◆ **To do**
Please copy out every line in the records below that includes the word "replaced".

[Extracted records]
■ ■ ■

-- ==== Sys2Proof/Machine/Bits.lean ====
section
/-! DEFINITION. Bit fields, two's complement and little-endian bytes (R3, R6, R94), and the one sparse store that
memory, register stacks and tables are held in. -/

namespace Sys2Proof.Machine

/-- `x[hi:lo]` as an unsigned integer (R6). -/
def bits (x hi lo : Nat) : Nat := (x >>> lo) % 2 ^ (hi + 1 - lo)

/-- Bit `i` of `x`. -/
def bit (x i : Nat) : Bool := x.testBit i

/-- 0 or 1. -/
def b2n (b : Bool) : Nat := if b then 1 else 0

/-- The w-bit pattern `x` read as two's complement (R94). -/
def sgn (w x : Nat) : Int := if x < 2 ^ (w - 1) then (x : Int) else (x : Int) - 2 ^ w

/-- An integer reduced modulo 2^w (R94). -/
def wrap (w : Nat) (i : Int) : Nat := (i % (2 ^ w : Int)).toNat

/-- The w-bit pattern `x` sign-extended to `v` bits. -/
def sext (w v x : Nat) : Nat := wrap v (sgn w x)

/-- A field value placed at bit `lo`; a record is the sum of its fields. -/
def put (lo v : Nat) : Nat := v <<< lo

/-- The `n` bytes of `x`, lowest first (R3). -/
def leBytes : Nat → Nat → List Byte
  | 0, _ => []
  | n + 1, x => BitVec.ofNat 8 x :: leBytes n (x >>> 8)

/-- The value of bytes, lowest first (R3). -/
def ofLe : List Byte → Nat
  | [] => 0
  | b :: bs => b.toNat + 256 * ofLe bs

/-- `for i from 0 to n - 1, ascending` (R6). -/
def forN {α : Type} (n : Nat) (f : Nat → α → α) (a : α) : α :=
  (List.range n).foldl (fun s i => f i s) a

/-- Rounding up to a multiple. -/
def roundUp (x m : Nat) : Nat := (x + m - 1) / m * m

/-- The sign-extended 57-bit form that a global address must have (R186, R246). -/
def canonicalVa (x : Nat) : Bool := let h := bits x 63 56; h == 0 || h == 255

/-- The population count of the low `n` bits. -/
def popcount (n x : Nat) : Nat := forN n (fun i c => c + b2n (bit x i)) 0

/-- Lane indices below `n` whose bit is set in a mask, ascending. -/
def maskList (n : Nat) (m : LaneMask) : List Nat := (List.range n).filter (fun i => m.getLsbD i)

/-- The mask of a list of lane indices. -/
def maskOf (l : List Nat) : LaneMask := l.foldl (fun m i => m ||| ((1#64) <<< i)) 0#64

/-- A sparse store: (key, value) pairs with strictly rising keys and no value equal to the default. -/
abbrev Sparse (α : Type) := List (Nat × α)

/-- What key `a` holds; a key not listed holds the default. -/
def Sparse.get {α : Type} (d : α) : Sparse α → Nat → α
  | [], _ => d
  | (k, v) :: m, a => if k = a then v else if a < k then d else Sparse.get d m a

/-- The store with `x` at key `a`; a default value is not listed. (The keys dropped with a removed entry are none when keys
rise strictly.) -/
def Sparse.set {α : Type} [DecidableEq α] (d : α) : Sparse α → Nat → α → Sparse α
  | [], a, x => if x = d then [] else [(a, x)]
  | (k, v) :: m, a, x =>
    if a < k then (if x = d then (k, v) :: m else (a, x) :: (k, v) :: m)
    else if a = k then (if x = d then m.dropWhile (fun e => decide (e.1 ≤ a)) else (a, x) :: m)
    else (k, v) :: Sparse.set d m a x

/-- The canonical form: keys strictly rising from `lo`, no default listed. -/
def Sparse.wfFrom {α : Type} [DecidableEq α] (d : α) : Nat → Sparse α → Bool
  | _, [] => true
  | lo, (k, v) :: m => decide (lo ≤ k) && decide (v ≠ d) && Sparse.wfFrom d (k + 1) m

/-- The canonical form of a sparse store. -/
def Sparse.wf {α : Type} [DecidableEq α] (d : α) (m : Sparse α) : Bool := Sparse.wfFrom d 0 m

/-- Memory: a list of cells in canonical form; an unlisted byte reads 0 (log 2). -/
abbrev Memory := List Host.Cell

/-- One byte of memory. -/
def Memory.read (m : Memory) (a : Nat) : Byte := Sparse.get 0#8 m a

/-- Memory with one byte written. -/
def Memory.write (m : Memory) (a : Nat) (b : Byte) : Memory := Sparse.set 0#8 m a b

/-- The canonical form of memory. -/
def Memory.wf (m : Memory) : Bool := Sparse.wf 0#8 m

/-- The bytes at a, a + 1, …, a + n - 1. -/
def Memory.readBytes (m : Memory) (a : Nat) : Nat → List Byte
  | 0 => []
  | n + 1 => m.read a :: Memory.readBytes m (a + 1) n

/-- Memory with bytes written from `a` up. -/
def Memory.writeBytes : Memory → Nat → List Byte → Memory
  | m, _, [] => m
  | m, a, b :: bs => Memory.writeBytes (m.write a b) (a + 1) bs

/-- The little-endian value of the n bytes at `a` (R3). -/
def Memory.readN (m : Memory) (a n : Nat) : Nat := ofLe (m.readBytes a n)

/-- Memory with the n low bytes of `x` written at `a`, little-endian (R3). -/
def Memory.writeN (m : Memory) (a n x : Nat) : Memory := m.writeBytes a (leBytes n x)

/-- The first element of a list that passes a test replaced by `f` of it. -/
def updFirst {α : Type} (p : α → Bool) (f : α → α) : List α → List α
  | [] => []
  | x :: xs => if p x then f x :: xs else x :: updFirst p f xs

/-- A list with its i-th element replaced by `f` of it. -/
def updAt {α : Type} (f : α → α) : Nat → List α → List α
  | _, [] => []
  | 0, x :: xs => f x :: xs
  | n + 1, x :: xs => x :: updAt f n xs

end Sys2Proof.Machine
end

■ ■ ■

◆ **Exercise output**
/-- The first element of a list that passes a test replaced by `f` of it. -/
/-- A list with its i-th element replaced by `f` of it. -/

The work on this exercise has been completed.